The Intelligence select committee knows pretty well what's going on. That's
why Mark Udall and Ron Wyden were screaming bloody murder last month before
the patriot act extension vote [1]. Because they know, and it's bad.

It seems much of the uproar is about the business records portion and how it
is being applied to broad requests to telcos for call detail records without
suspicion of terrorism. Often that will be all of the target's call detail
records, and then the call detail records of everyone he calls, and very
possibly even the CDR's of everyone those people called.

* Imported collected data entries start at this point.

-- ==== Sys2Proof/Machine/Boathouse.lean ====
section
/-!
DEFINITION. Boathouse (14, R405 to R415; 04, R158; 11, R343): its entry, the wake sources, and the wake.
-/
namespace Sys2Proof.Machine

/-! ### Entry (R409, R410, R415) -/

/-- A BOATHOUSE request whose cores are in WAIT, or Easy-all whose erg runs have ended (R406, R409, R419). -/
def entryDue (s : State) : Bool :=
  workEnded s
  && ((s.pow.req = some 1 && (s.mode = modePaddle || s.mode = modeRace) && allWait s) || (s.mode = modeEasyAll && s.pow.ergDone))

/-- DDR5 without self-refresh loses its contents (R409, R528); the records of the rings there read as zeros (R410). -/
def loseDdr (s : State) : State :=
  let zeros (r : Nat) (s : State) : State :=
    forAll ((List.range (occupancy s r)).map (fun i => ringAddr s r (s.reg (ringReg r 0x14) + i))) (putByte · 0) s
  forAll ((s.stk.rings.map Prod.fst).filter (fun r => inDdr s (s.reg (ringReg r 0)))) zeros (ddrForgets s)

/-- BHCFG.DDR_SR. -/
def selfRefresh (s : State) : Bool := s.rd (F .pwrAon 0x018 3 3) = 1

/-- A core's stores reach memory, its handle commands end, and it stops with its domains (R409, R412). -/
def sleepCore (c : CoxId) (s : State) : State :=
  let s := dcAll c true false (drainAll c s)
  let s := forAll (ngetD s.stk.coxCmd c.val []) (fun _ s => stkCoxDone c false s) s
  stopCore c s

/-- The stage in which a domain stands in Boathouse: retention for the Stakeboat and for retained Crew groups that have
contents to retain, else off (R158, R405, R410, R420). -/
def sleepStage (s : State) (d : Nat) : Nat :=
  if d = 100 ∨ (84 ≤ d ∧ d < 100 ∧ groupKept s (d - 84)) then 2 else 3

/-- Every switched domain leaves the running state; what is neither register nor retained is lost (R409, R410, R426). The regulator of
VDD_CORE is turned off by a voltage of 0, a DESIGN CHOICE (notes/assumptions/69.md). -/
def domainsOff (s : State) : State :=
  let s := emit (.regulator (.writeVoltage 0)) (closeAllPads s)
  let s := forAll (List.range 120) (fun d s => shellOff d 3 (setDom d (sleepStage s d) s)) s
  let s := forAll (List.finRange 4) (fun k s => blockIdle (.ingLink k) s) s
  let s := forAll (List.finRange 4) (fun n s => modPort n (fun x => { x with fwd := [] }) s) s
  let s := { s with dom := ⟨[], [], [], [], []⟩, io := { s.io with seen := Vector.replicate 2 [] }
                    memx := { s.memx with detQ := [] }, cox := { s.cox with bcasts := [] }
                    tim := { s.tim with pf := s.tim.pf.map (fun x => { x with cand := none }) } }
  pcieLink false 0 0 s

/-- TICKS, and the units of 2^-16 ns in one tick of 32.768 kHz. -/
def ticksNow (s : State) : Nat := s.rd (F .pwrAon 8 47 0)
def tick16 : Nat := 2000000000

/-- The tick at which WINDOW wakes: next catch - LEAD - 1 ms of BHCFG.SLOT, if it has a catch to come (R415). -/
def windowTick (s : State) : Option Nat :=
  let w := slotWords s (s.rd (F .pwrAon 0x018 17 4))
  let r := slotRun s (s.rd (F .pwrAon 0x018 17 4))
  if s.rd (F .pwrAon 0 4 4) = 1 ∧ swEn w ∧ (swPeriodic w ∨ (!r.passed ∧ !r.opens.any (·.oneShot))) then
    let before := swLead w * 65536 + 1000000 * 65536
    some (ticksNow s + (swCatch w - before - now16 s) / tick16)
  else none

/-- The always-on domain keeps what a wake will need (R343, R414, R415). -/
def markSleep (s : State) : State :=
  onPow (fun p => { p with pfailSleep := p.pfail, windowTick := windowTick s, tbAt := s.tb, ticksAt := ticksNow s
                           step := none, volt := none, hwEntry := false, hwJobs := [], railEn := 0, railGood := 0
                           ergDone := false, wake := none }) s

/-! ### The wake (R411, R412) -/

def recF (hi lo : Nat) : Fld := F .pwrAon 4 hi lo

/-- Code words of retained banks that flipped while the device slept. -/
def applyUpsets (l : List (BitVec 22 × BitVec 72)) (s : State) : State :=
  forAll l (fun p s =>
    let wa := crewBase + p.1.toNat / 8 * 8
    if (retainedBanks s).contains (crewBank wa).1 then setPattern wa (patternOf s wa ^^^ p.2) s else s) s

/-- The timebase at entry plus the time that TICKS counts since (R343). -/
def reloadValue (s : State) : Nat := s.pow.tbAt + (ticksNow s - s.pow.ticksAt) * (1000000000 * 2 ^ 33)

/-- The timebase is reloaded: VALID is clear, the PPS loop locks anew, and what lies in the past is carried out at once
(R343, R415). -/
def tbReload (s : State) : State :=
  let x := reloadValue s
  let es := passedEdges s s.tb x
  let s := { s with tb := x, tim := { s.tim with slew := 0, slewRem := 0, ppsRun := 0, ppsAt := none } }
  let s := s.wr (tbF 0x044 1 0) 0
  carryPassed (x % tbTop) es s

/-- WAKEVECn (R412). -/
def wakeVec (s : State) (c : CoxId) : Nat := s.rd (F .pwrAon (0x040 + 8 * c.val) 43 4) * 16

/-- Domains that a wake brings up: crossbar, Stakeboat, time unit, vault, custody, the clocks, the retained Crew groups, and
those of the cores that are released (R411, R412). -/
def wakeDomains (s : State) : List Nat :=
  [100, 102, 114, 115, 117, 118, 119] ++ ((List.range 16).filter (fun g => sleepStage s (84 + g) = 2)).map (· + 84)
  ++ (List.finRange 4).flatMap (fun c => if wakeVec s c = 0 then [] else [c.val, 4 + c.val])

/-- Each core whose WAKEVECn is not 0 is released there (R412). -/
def wakeCores (s : State) : State :=
  forAll (List.finRange 4) (fun c s =>
    if wakeVec s c = 0 then s else releaseCore c ⟨wakeVec s c, 0, 0, 0, 0⟩ s) s

/-- The operating point after a wake: WAKE_OP, under the caps of R430 that hold; OP0 on the RC oscillator (R411, R413). -/
def wakeOp (s : State) : Nat :=
  let t := s.rd (F .pwrAon 0x018 2 0)
  let t := if s.rd (F .pwrGov 4 11 11) = 1 then min t 6 else t
  let t := if s.pow.pfail then min t (s.rd (dvF 0x040 2 0)) else t
  if s.pow.rc then 0 else t

/-- Domains that begin to wake at once: those that FORCE holds running (R423), and those that requests wait for. -/
def wakeNext (s : State) : List Nat :=
  (List.range 120).filter (fun d => domForce s d = 1) ++ s.held.filterMap (fun h => match h.why with | .domain d => some d | _ => none)

/-- A wake whose components are ready completes (R411 to R413); what waited for a domain that runs now is served. -/
def completeWake (w : WakeIn) (s : State) : State :=
  let s := retainCheck (applyUpsets w.upsets s)
  let ds := wakeDomains s
  let s := forAll ds (fun d s => setDom d 0 s) s
  let s := settleAt (wakeOp s) s
  let s := s.wr (F .pwrCtl 0 2 0) (if curOp s ≥ 4 then modeRace else modePaddle)
  let s := tbReload (endMarker ((s.wr (recF 31 29) 0).wr (recF 25 25) 0))
  let s := onPow (fun p => { p with wake := none, quiet := false, railEn := 15, railGood := 15 }) s
  let s := forAll ds (fun d s => serveHeld (.domain d) s) (wakeCores s)
  forAll (wakeNext s) startWake s

/-- A wake with nothing more to wait for completes. -/
def wakeGoesOn (s : State) : State :=
  match s.pow.wake with
  | some r => if r.waits.isEmpty then completeWake r.found s else s
  | none => s

/-- RAIL_GOOD at a wake: the next enable follows; VDD_CORE is set to WAKE_OP's voltage, and once all rails are good it shall have
confirmed (R411, R511). -/
def wakeRail (i : Nat) (r : WakeRun) (s : State) : State :=
  if !bit s.pow.railEn i ∨ bit s.pow.railGood i then s
  else
    let s := railRises i (if i = 0 then emit (.regulator (.writeVoltage (vop s (wakeOp s)))) s else s)
    if s.pow.railGood = 15 ∧ r.found.vreg then
      wakeGoesOn (onPow (fun p => { p with wake := some { r with waits := r.waits.filter (fun x => x.1 ≠ .vreg) } }) s)
    else s

/-- A source wakes the device: it is recorded, the first rail and the oscillator start (R411, R511). -/
def wakeBegins (source input : Nat) (w : WakeIn) (s : State) : State :=
  let s := s.wr (F .pwrAon 8 47 0) (ticksNow s + w.ticks)
  let s := { s with elapsed := s.elapsed + w.ticks * 5859375 / 128 }
  let s := (((s.wr (recF 19 16) source).wr (recF 2 0) input).wr (recF 28 26) 0)
  let waits := (if w.osc then [] else [(WakeComp.osc, false)]) ++ [(WakeComp.vreg, false)]
  onPow (fun p => { p with railEn := 1, railGood := 0, rc := false, latched := none, wake := some ⟨source, input, w, waits⟩ }) s

/-- BOATHOUSE_ENTRY (R409); a source that asserted meanwhile wakes the device at once (R408). -/
def boathouseEntry (s : State) : State :=
  if !entryDue s then s
  else
    let s := forAll (List.finRange 4) sleepCore s
    let s := retainCrc (if selfRefresh s then s else loseDdr s)
    let s := { s with host := { s.host with retrain := selfRefresh s && (ddrReady s || s.host.retrain), recal := false } }
    let source := s.pow.latched
    let s := markSleep (domainsOff (s.wr (F .hstDdr 4 0 0) 0))
    let s := endRequest 0 (s.wr (F .pwrCtl 0 2 0) modeBoathouse)
    match source with
    | some (code, input, w) => wakeBegins code input w s
    | none => s

/-- The entry is under way: the cores wait for BOATHOUSE, or the erg runs of Easy-all have ended (R408). -/
def sleepComes (s : State) : Bool := entering s || (s.mode == modeEasyAll && s.pow.ergDone)

/-- An enabled source asserts: bit i of WAKEEN, with its code and input (R414). It wakes the sleeping device; while the entry is under
way it is latched for it (R408); of two in one tick the lower code is recorded. At any other time it is not latched. -/
def wakeSource (i code input : Nat) (w : WakeIn) (s : State) : State :=
  if !bit (s.rd (F32 .pwrAon 0)) i then s
  else if s.mode = modeBoathouse then
    if s.pow.wake.isNone then wakeBegins code input w s
    else if w.ticks = 0 ∧ code < s.rd (recF 19 16) then (s.wr (recF 19 16) code).wr (recF 2 0) input
    else s
  else if sleepComes s ∧ s.pow.latched.all (fun x => decide (code < x.1) && w.ticks = 0) then
    onPow (fun p => { p with latched := some (code, input, w) }) s
  else s

/-- A component has not been ready within WTIMEOUT: it is restarted once; then the oscillator gives way to the RC oscillator, a
regulator ends the wake (R413). -/
def wakeLate (comp : WakeComp) (ready : Bool) (s : State) : State :=
  match s.pow.wake with
  | none => s
  | some r =>
    let without := r.waits.filter (fun p => p.1 ≠ comp)
    match r.waits.find? (fun p => p.1 = comp) with
    | none => s
    | some (_, false) =>
      let s := s.wr (match comp with | .osc => recF 28 28 | .vreg => recF 27 27) 1
      let s := if comp = .vreg then onPow (fun p => { p with railEn := if ready then 15 else 1, railGood := if ready then 15 else 0 }) s else s
      wakeGoesOn (onPow (fun p => { p with wake := some { r with waits := if ready then without else without ++ [(comp, true)] } }) s)
    | some (_, true) =>
      if ready then wakeGoesOn (onPow (fun p => { (if comp = .vreg then { p with railEn := 15, railGood := 15 } else p) with wake := some { r with waits := without } }) s)
      else match comp with
        | .osc =>
          let s := report .pwrAon 0 (s.wr (recF 26 26) 1)
          wakeGoesOn (onPow (fun p => { p with rc := true, wake := some { r with waits := without } }) s)
        | .vreg =>
          let n := s.rd (recF 31 29) + 1
          let s := driveFault (report .pwrAon 1 ((s.wr (recF 25 25) 1).wr (recF 31 29) n))
          let s := onPow (fun p => { p with wake := none, railEn := 0, railGood := 0 }) s
          if n ≥ 3 then chipReset 3 none (onPow (fun p => { p with railEn := 1 }) s) else s

/-- IRQ_INj is asserted, with the polarity of COX_CORE0_IRQIN_MODE.INVERT (R414). -/
def irqAsserted (s : State) (j : Fin 8) : Bool := bit s.cox.irqIn j.val != bit (s.reg ((Blk.cox 0).base + 0x210)) (8 + j.val)

/-- A wake frame: to WAKEMAC, its first octet in the highest bits, with EtherType 0x0842 and a valid FCS (R414). -/
def wakeFrame (s : State) (f : List Byte) : Bool :=
  let n := f.length
  decide (18 ≤ n) && beNat (f.take 6) == s.rd (F .pwrAon 0x020 47 0) && beNat ((f.drop 12).take 2) == 0x0842
  && fcs (f.take (n - 4)) == f.drop (n - 4)

/-- RAIL_GOOD in Launch, or at a wake (R511). -/
def railGoodAt (i : Nat) (s : State) : State :=
  match s.pow.wake with
  | some r => wakeRail i r s
  | none => railIsGood i s

/-! ### Meanings -/

/-- RAIL_GOOD (R511). -/
def execRailGood (i : Fin 4) (s : State) : Answer := .next (railGoodAt i.val s)
/-- BOATHOUSE_ENTRY (R409). -/
def execBoathouseEntry (s : State) : Answer := .next (boathouseEntry s)
/-- WAKE_TIMER (R414). -/
def execWakeTimer (w : WakeIn) (s : State) : Answer :=
  .next (if s.rd (F .pwrAon 0x010 47 0) ≤ ticksNow s + w.ticks then wakeSource 0 1 0 w s else s)
/-- WAKE_ETH (R414): ETH0 listens in 1000BASE-X or SGMII. -/
def execWakeEth (w : WakeIn) (s : State) : Answer :=
  .next (if wakeFrame s w.frame ∧ within 1 2 (s.rd (ptF 0 0 1 0)) then wakeSource 1 2 0 w s else s)
/-- WAKE_PCIE (R414): PERST_N rises. -/
def execWakePcie (w : WakeIn) (s : State) : Answer :=
  .next (wakeSource 2 3 0 w { s with host := { s.host with perst := true } })
/-- WAKE_SUPPLY (R414). -/
def execWakeSupply (w : WakeIn) (s : State) : Answer :=
  .next (if s.pow.pfailSleep && !s.pow.pfail then wakeSource 3 4 0 w s else s)
/-- WAKE_WINDOW (R415). -/
def execWakeWindow (w : WakeIn) (s : State) : Answer :=
  .next (if s.mode = modeBoathouse ∧ s.pow.windowTick.any (fun t => decide (t ≤ ticksNow s + w.ticks)) then wakeSource 4 5 0 w s else s)
/-- WAKE_EVTIN (R414). -/
def execWakeEvtin (j : Fin 8) (w : WakeIn) (s : State) : Answer :=
  .next (wakeSource (16 + j.val) 6 j.val w s)
/-- WAKE_IRQIN (R414). -/
def execWakeIrqin (j : Fin 8) (w : WakeIn) (s : State) : Answer :=
  .next (if irqAsserted s j then wakeSource (24 + j.val) 7 j.val w s else s)
/-- WAKE_TIMEOUT (R413). -/
def execWakeTimeout (comp : WakeComp) (ready : Bool) (s : State) : Answer := .next (wakeLate comp ready s)

end Sys2Proof.Machine
end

You don't have to
make that many of those requests before you essentially have the entire
country's phone records in one great big database.

[1] <https://www.nytimes.com/2011/05/27/us/27patriot.html>

------
billybob
... And the lords of the surveillance state said in unison, "Long live the
emergency!"

------
lliiffee
Wow-- this is an increase from 17 in 2008 to 91 in 2009. I would have guessed
that both were several orders of magnitude higher.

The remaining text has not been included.